Лежа в постели, Надя пускалась в странствие по сумеречным мирам, которые подсматривала для себя в кино, обогащая свои чувственные фантазии чужими сюжетами. И сейчас она узнала эти глаза – она видела их в своих снах наяву. Глаза насильника, забрызганного кровью убийцы… Разевая в судорожном дыхании рот, он прянул, чтобы встретить опасность, – и медленно-медленно опустил меч. А женщина, трепещущая в сознании своей воли и гордости, но уже растерзанная и раздетая – этим взглядом, – женщина попятилась, слабеющими руками натягивая на обнаженную грудь кусок рогожи. Морозный озноб прохватил ее. Жарко обдавший тело страх. Она все уже знает – в этом взгляде. Распятая, раздавленная в хлеву на заляпанной жидким навозом земле, мучительно-мучительно… с горящей промежностью… полонянка… с веревкой на шее… она возьмет верх над страшными глазами, она растопчет убийцу, сожжет его сердце в пепел… иссушит его поцелуями… и эта ночь, эти жуткие вопли, конское ржание и обвальный грохот копыт, дети, скот, старики, обезумившие мужчины, пылающие соломенные крыши, звезды искр, что несутся вскачь… кошмар… растворяется перед ней туманом…
о, как она отомстит!..
Морозный озноб прохватил Надю.
Генрих, бородатый мужчина в светлых джинсах, в мягкой, уютной куртке теплых тонов, – Генрих подмигнул.
– Тысячу лет назад… вы помните? – внезапно сказала Надя.
Он бегло осклабился и принял нейтральное, не выдающее чувств выражение, прикидывая, должно быть, что это: восторженная глупость впавшей в мистицизм дурочки – а Надя на таковую не походила – или непрожеванная шутка?

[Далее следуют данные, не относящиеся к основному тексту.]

/-! ### Sending (R406, R408, R409, R415) -/

/-- The link slot that a frame leaving at `t` belongs to. -/
def linkSlot (t : Nat) : Nat := (t + 32768 - 16) % 32768 / 512
/-- The strict regions that own a link slot (R383). -/
def State.slotOwners (s : State) (n : Nat) : List Nat :=
  (s.cfg.part0.map (·.1)).filter fun r => partValid (s.part0 r) && partStrict (s.part0 r) && (FMap.get (0 : W64) s.cfg.tdiv1 r).bit n
/-- The strict region whose own data a slot carries, if any. -/
def State.slotRegion (s : State) (x : Slot) : Option Nat :=
  if x.src.toNat = s.ownNode then
    (s.gFind x.job.toNat).bind fun g => let r := s.gRegion g; if partValid (s.part0 r) && partStrict (s.part0 r) then some r else none
  else none
/-- A strict region's window on a link is open (R266). -/
def State.windowOpen (s : State) (r l : Nat) : Bool := (s.rgn r).slots.any fun w => w.1 == l && decide (s.time.now < w.2)
/-- A data slot may go into a frame of link slot `n`: strict data in its own slots and windows, other data where no strict data may
go (R383, R415). -/
def State.slotFits (s : State) (l n : Nat) (q : List (Slot × Option (Nat × Nat))) (x : Slot) : Bool :=
  let strictFit := fun (y : Slot) => match s.slotRegion y with
    | some r => (s.slotOwners n).contains r && s.windowOpen r l
    | none => false
  decide (n < 63) && match s.slotRegion x with
    | some _ => strictFit x
    | none => (s.slotOwners n).isEmpty || !(q.any fun e => strictFit e.1)
/-- Take up to `room` slots that fit, in order; a channel without credit holds its later slots back. `free` counts the places known
free in D0 and D1. -/
def takeSlots (fit : Slot → Bool) : List (Slot × Option (Nat × Nat)) → Nat → Nat × Nat →
    List (Slot × Option (Nat × Nat)) × List (Slot × Option (Nat × Nat))
  | [], _, _ => ([], [])
  | x :: l, room, free =>
    let have_ := if x.1.dvc = 0 then free.1 else free.2
    if room = 0 || have_ = 0 || !fit x.1 then let z := takeSlots fit l room free; (z.1, x :: z.2)
    else
      let z := takeSlots fit l (room - 1) (if x.1.dvc = 0 then (free.1 - 1, free.2) else (free.1, free.2 - 1))
      (x :: z.1, z.2)
/-- The same for acknowledgement entries. -/
def takeAcks : List (W64 × Option (Nat × Nat)) → Nat → Nat × Nat → List (W64 × Option (Nat × Nat)) × List (W64 × Option (Nat × Nat))
  | [], _, _ => ([], [])
  | a :: l, room, free =>
    let have_ := if a.1.bit 37 then free.2 else free.1
    if room = 0 || have_ = 0 then let z := takeAcks l room free; (z.1, a :: z.2)
    else
      let z := takeAcks l (room - 1) (if a.1.bit 37 then (free.1, free.2 - 1) else (free.1 - 1, free.2))
      (a :: z.1, z.2)
/-- The places of a channel that the sender knows to be free: 0 D0, 1 D1, 2 A0, 3 A1. -/
def Link.freePlaces (k : Link) (c : Nat) : Nat := (if c < 2 then 512 else 1024) - (count k.sent c - count k.credit c)
/-- The control word, credits, time fields and CRC of a frame, filled for this transmission (R408, R416). -/
def State.fillFrame (s : State) (l : Nat) (f : Frame) (rpl : Bool) : Frame :=
  let k := s.link l
  let e := k.lastRx.getD (0, 0)
  let c := fun (i : Nat) => BitVec.ofNat 16 (count k.freed i)
  let f := { f with lack := BitVec.ofNat 12 (k.expect + 4095), nak := k.nak, rpl := rpl, cr0 := c 0, cr1 := c 1, ca0 := c 2, ca1 := c 3,
                    txt := BitVec.ofNat 64 s.time.now, rxt := BitVec.ofNat 64 e.2, eseq := BitVec.ofNat 12 e.1,
                    depth := BitVec.ofNat 6 (s.regBits aPavStatus 21 16), tlock := s.pavState == 1, ev := k.lastRx.isSome }
  { f with crc := frameCrc f }
/-- A control slot (R407). -/
def ctlSlot (code : Nat) (bytes : List Byte) : Slot :=
  { Slot.none with sk := 2, op := BitVec.ofNat 4 code, data := BitVec.ofNat 2048 (leNat bytes) }
/-- A frame leaves: it is recorded for echoes, and the NAK it carries is given. -/
def State.frameOut (s : State) (l : Nat) (f : Frame) : State :=
  let q := f.seq.toNat
  s.updLink l fun k => { k with
    out := [f], nak := false,
    txts := FMap.set 0 (FMap.set 0 k.txts ((q + 4096 - 256) % 4096) 0) q (f.txt.toNat + 1) }
/-- Send a frame again (R408). -/
def State.sendAgain (s : State) (l : Nat) (f : Frame) : State :=
  let g := s.fillFrame l f true
  let s := s.updLink l fun k => { k with resend := k.resend.drop 1, tries := bump k.tries f.seq.toNat 1,
                                         retry := k.retry.map fun x => if x.seq = f.seq then g else x }
  (s.frameOut l g).addReg (aGlReplay l) 1
/-- Send a new frame (R406–R409, R415). -/
def State.sendNew (s : State) (l : Nat) : State :=
  let k := s.link l
  let n := linkSlot s.time.now
  let ctl := if n = 63 then k.ctlq.take (min 5 (k.freePlaces 0)) else []
  let z := takeSlots (s.slotFits l n k.dataq) k.dataq (5 - ctl.length) (k.freePlaces 0 - ctl.length, k.freePlaces 1)
  let a := takeAcks k.ackq 6 (k.freePlaces 2, k.freePlaces 3)
  let used := fun (m : FMap Nat) => z.1.foldl (fun (m : FMap Nat) x => bump m x.1.dvc.toNat 1) (bump m 0 ctl.length)
  let usedA := fun (m : FMap Nat) => a.1.foldl (fun (m : FMap Nat) x => bump m (if x.1.bit 37 then 3 else 2) 1) m
  let slots := ctl ++ z.1.map (·.1)
  let f : Frame := ⟨BitVec.ofNat 12 k.next, 0, false, false, 0, 0, 0, 0, 0, 0, 0, 0, false, false,
    slots ++ List.replicate (5 - slots.length) Slot.none, a.1.map (·.1) ++ List.replicate (6 - a.1.length) 0, 0⟩
  let g := s.fillFrame l f false
  let s := s.updLink l fun k => { k with
    next := (k.next + 1) % 4096, retry := (k.retry ++ [g]).drop (k.retry.length + 1 - 128),
    dataq := z.2, ctlq := k.ctlq.drop ctl.length, ackq := a.2, sent := usedA (used k.sent) }
  let s := (z.1.map (·.2) ++ a.1.map (·.2)).foldl State.freePlace s
  (s.frameOut l g).addReg (aObsGl l 0) (256 * z.1.length)
/-- A frame of NEGOTIATE carries the capability message, whose byte layout the spec leaves open (R403, log entry 7). -/
def State.sendCapability (s : State) (l : Nat) : State :=
  let z := s.freeBytes 256
  let f : Frame := ⟨0, 0, false, false, 0, 0, 0, 0, 0, 0, 0, 0, false, false,
    ctlSlot 1 z.1 :: List.replicate 4 Slot.none, List.replicate 6 0, 0⟩
  let g := z.2.fillFrame l f false
  z.2.updLink l fun k => { k with out := [g] }
/-- FRAME_SEND: the link's next frame: a resend where one is asked for, else a new one (R406, R408). -/
def execFrameSend (l : Nat) (s : State) : Out :=
  match (s.link l).st with
  | .negotiate => .next (s.sendCapability l)
  | .up => match (s.link l).resend with
    | f :: _ => .next (s.sendAgain l f)
    | [] => .next (s.sendNew l)
  | _ => .next s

– По-моему, пора смываться, – сказал он, не разрешив сомнений. – Как насчет смыться? Мне только подняться – подождите – и пойдем. Если вас здесь ничего не держит.
– А что еще? Ждать больше нечего, – отозвалась она, и эта мало остроумная, как скоро выяснилось, фраза осталась потом в Надиной памяти вместе со стыдом от признания в ночных бреднях.
Драка произошла почти сразу, как зазвучал рояль и возобновилась репетиция. Доносившиеся со стороны сцены голоса переросли в выкрики.
– Куцерь и Тарасюк подрались! – услышала Надя.
За кулисами на противоположной от пульта помрежа и рояля стороне сцены сбилась темная масса народу – сзади тянули шеи девчонки. Из распахнутых дверей осветительного цеха торопились запоздавшие к разгару событий подсобники.
В общем смятении никто не брался объяснить Наде, как именно столкнулись Куцерь и Тарасюк. Она спросила – ей отвечали невразумительными полусловами, люди отворачивались, недоговорив, словно их подгоняло важное и срочное дело. Недолго было, впрочем, и самой заразиться этим взвинченным ожиданием – все еще чего-то как будто ждали, хотя все самое безобразное уже случилось. Тарасюк потрагивал щеку, не в силах удержаться от унизительного, как он чувствовал, движения. Он производил впечатление обомлевшего человека. Противоестественное спокойствие его питалось нахрапистыми наскоками противника: чем больше бесился один, тем спокойнее казался другой. Тарасюк потрагивал щеку и без конца, вновь и вновь поправлял очки. Встрепанный, несмотря на повязку, впавший в дерганное возбуждение противник его выкрикивал брань, порываясь высвободиться из рук парней.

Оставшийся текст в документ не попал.